The present embodiment classifies various types of intents for online learning scenarios, including question-answer intents, search intents, task to do intents, learning task intents, teaching plan authoring intents, and PPT authoring intents. These several types of intent cover several broad categories of basic requirements in an online learning scenario.

The present embodiment utilizes a large model to identify dialog intents, and the several types of intents described above and their descriptions play a vital role in large model hints. Meanwhile, the prompt is required to have the following contents to fully ensure the accuracy of intention recognition, namely, designating the role of the large model as a user dialogue intention understanding expert, designating the understanding skill under a typical dialogue mode, designating the large model to understand the rewritten dialogue and other multi-modal behavior data according to the designated role and information, and judging which of the multiple intention types the dialogue belongs to.

Illustratively, one hint is as follows:

# designating role, task

You are experienced and professional user problem intention understanding and intention judging specialists, can understand the problem intention according to the problem presented by the user, and feed back the actual intention of the user in the dialogue based on given intention classification.

# Specifies understanding skills in a typical dialog mode

1. If the specific intention word is explicitly mentioned in the user problem, returning according to the intention content mentioned by the user;

2. If the expressed intent in the user question is highly coincident with the meaning of the plurality of intent expressions in the description of the intent classification, feeding back the plurality of coincident intent classifications;

3. if there is no explicit intent in the user question, the default is returned as "question-answer intent".

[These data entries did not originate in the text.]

-- ==== Sys2Proof/Tests/Slice0.lean ====
section
/-! SUPPORT. Our own tests: what WellFormed refuses, single steps on small states against the worked examples of the spec, and
for every statement with hypotheses a state and operands that meet them. -/

namespace Sys2Proof.Tests

open Sys2Proof Sys2Proof.Machine Sys2Proof.Spec

set_option Elab.async false

/-! Well-formedness: one ill-formed term for each check, which the check refuses, beside terms that pass every check. -/

/-- None of these commands is well-formed. -/
def noneWf (l : List Instr) : Bool := l.all (fun i => !WellFormed i)

theorem test_wf_refuses_1 : noneWf
    [.readClear .host (2 ^ 32), .wideReadSnapshot .host (2 ^ 32), .commitReq (.conv .A) 4, .commitTick .sys,
     .sysCmodeWrite .A (2 ^ 32), .sysReset (2 ^ 16), .resetExit false 4 0 0 0, .resetExit false 0 2 0 0,
     .resetExit false 0 0 2 0, .resetExit false 0 0 0 4, .bgRoundEnd .A 4 ⟨0, 0, 0⟩,
     .bgMeasureDone .A 4 ⟨0, 0, 0⟩ ⟨0, 0, 0⟩, .seedWindowWrite .A 0x213 0, .seedWindowWrite .A 0 (2 ^ 32),
     .dawnDescriptor .A (2 ^ 128), .dawnExpectWrite .A (2 ^ 32), .seedFreeze .A 64, .seedThaw .A 64,
     .seedInvalidate .A 64, .dawnSeedWrite .A 0x1000 0, .dawnSeedWrite .A 0 (2 ^ 32), .lineAlignCheck .A 2 0 0,
     .lineAlignCheck .A 0 (2 ^ 384) 0, .defectTimer .A 0, .defectTimer .A 4] = true := by decide +kernel

theorem test_wf_refuses_2 : noneWf
    [.defectForce .A (2 ^ 32), .keyLoad .A 4, .clPortEnable 24, .clPortDisable 24,
     .clLinkChange 24 false 0 false false, .clIngressFrame 24 [] 0 0 0, .clIngressFrame 0 [256] 0 0 0,
     .clIngressFrame 0 [] 20 0 0, .clEgressFrame 24 0, .clEgressFrame 0 20, .impHeader 24,
     .storeIdReadDone 4 (List.replicate 256 0), .storeIdReadDone 0 [], .storeRecoveryDone 4 [] [], .storeReread 4,
     .storeIdOverride 4, .ringArm 256, .ringDisarm 256, .ringClear 256, .ringPtrSave 256, .storeOverloadExit 4,
     .storeDropLevelStep 4, .storeDropLevelReset 4, .ringRateWindow 256, .storeEccLeak 4] = true := by decide +kernel

theorem test_wf_refuses_3 : noneWf
    [.ringExtentEnter 256, .rplPrepare 16, .rplPrepareDone 16, .rplLaunch 16, .rplLaunchNow 16, .rplUnitStart 16,
     .rplPacketSend 16 0, .rplPacketSend 0 20, .rplStop 16, .laneEnable 48, .laneDisable 48, .lanePowered 48,
     .laneCdrLock 48, .laneAdaptDone 48, .laneCdrLoss 48, .lanePolTimer 48, .laneRxInvWrite 48 false, .podBlock 6 0,
     .podBlock 0 (2 ^ 132), .podCommaAlign 48 0 0, .podCommaAlign 0 (2 ^ 132) 0, .podHeaderHunt 48 0,
     .podHeaderHunt 0 16, .podAmAlign 48 0 0 0, .podAmAlign 0 (2 ^ 128) 0 0] = true := by decide +kernel

theorem test_wf_refuses_4 : noneWf
    [.podAmAlign 0 0 256 0, .podDeskew 6 0, .podPortEnable 6, .podMsg 6, .podLinkIdTimer 6, .podPortDown 6 none,
     .podTransferReceive 6 none, .podAck 6, .podRetryTimeout 6 0, .podRetryTimeout 0 (2 ^ 16), .podTimeSend 6 0,
     .podTimeReceive 6 0, .lanePatLock 48 0, .laneInjOne 48, .clockGood 4, .pllLock 8, .pllUnlock 8,
     .pllRateChange 8, .refselAccept 4, .refLoa 4, .refMonitorRestart 4 false 0,
     .refMonitorRestart 0 false 0x40000000, .clkMuxSelWrite 8 0, .clkMuxSelWrite 0 4, .muxChangeover 8] = true := by decide +kernel

theorem test_wf_refuses_5 : noneWf
    [.muxStall 8, .muxForce 8, .tdSet 2, .tdStep 2 0, .tdStep 0 (2 ^ 32), .tdSlew 2 0, .tdSlew 0 (2 ^ 32),
     .tdValidWrite 2 false, .tdLeaseExpiry 2, .timeExtWrap 2, .swReq 2, .swForce 2, .vtbEnable 4, .vtbFrameStart 4,
     .schedAtwExecute 4096, .schedCommitExecute 4096, .schedMarkExecute 4096, .schedLaunchHandoff 4096,
     .schedCancel (2 ^ 32) none, .ctlRestart (2 ^ 16), .cgateRequest 22, .cgateAck 22, .cgateTimeout 22,
     .cgateForce 22, .cgateClear 22] = true := by decide +kernel

theorem test_wf_refuses_6 : noneWf
    [.accessWithdraw .host (2 ^ 32) 0, .accessWithdraw .host 0 (2 ^ 32), .perfClr (2 ^ 32), .histSnap 8,
     .histClear 8, .srd 0 32 0, .srd 0 0 0x3C0001F, .swr 0 32 0, .swr 0 0 0x3C001F, .syscall 16384 0,
     .syscall 0 0x3FFF, .wfe 0 0x3C0000, .vchk 0 0x3C00000, .callr 0 0 0x3FC0000, .ldb 0 0 0 0 [3] [],
     .ldb 0 0 0 0 [] [3], .ldbz 0 0 0 0 [3] [], .ldbz 0 0 0 0 [] [3], .ldh 0 0 0 0 [3] [], .ldh 0 0 0 0 [] [3],
     .ldhz 0 0 0 0 [3] [], .ldhz 0 0 0 0 [] [3], .ldw 0 0 0 0 [3] [], .ldw 0 0 0 0 [] [3], .progVerify 256] = true := by decide +kernel

theorem test_wf_refuses_7 : noneWf
    [.progSwitch (2 ^ 16), .hbReceive false 256 0 0, .hbReceive false 0 (2 ^ 32) 0, .hbReceive false 0 0 256,
     .pairRelease (2 ^ 16), .bookOpen 256, .bookClose (2 ^ 16), .domainPowerOn 22, .domainPowered 22,
     .domainPowerOff 22, .domainOffAck 22, .domainDrainTimeout 22, .domainForceOff 22, .railFault 10,
     .madcChWrite 16, .mboxRing false 4097, .dmaStart 2 false, .dmaDone 2 [] false, .dmaDone 0 [2 ^ 32] false,
     .bootFlashHeaders [] (List.replicate 128 0), .bootFlashHeaders (List.replicate 128 0) [], .bootImageRead [256],
     .lcRevoke 16, .lcFuse 16, .idReadDone .A []] = true := by decide +kernel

# Specifies output Format requirement

Outputting the result according to the format requirement (separated by < format requirement > </format requirement >), ensuring that the output result can be correctly resolved by Python json.

# Specifies various intention types to be recognized and descriptions thereof

< Intention Classification >

Question and answer intention, which is mainly that the user hopes to quickly solve the questions and hopes you to answer the questions professionally;

the searching intention is that the user wants to actively inquire some resources, hopes you to search business and gives a result according to the requirement;

The intention of the task to be done is mainly that a user wants to find the backlog/work set which needs to be completed in the future and hopes that you can help find the task items and the number which need to be solved;

The intention of the learning task is mainly that a user wants to find a learning content set which needs to be completed in the future, and more emphasis is given to searching of learning resources which are required;

The intention is mainly that a user wants to create article content and hopes you to carefully create a teaching article for me;

PPT authoring intent-this intent is primarily that the user wants to write a PPT, hopefully you can plan and author an exquisite PPT for me.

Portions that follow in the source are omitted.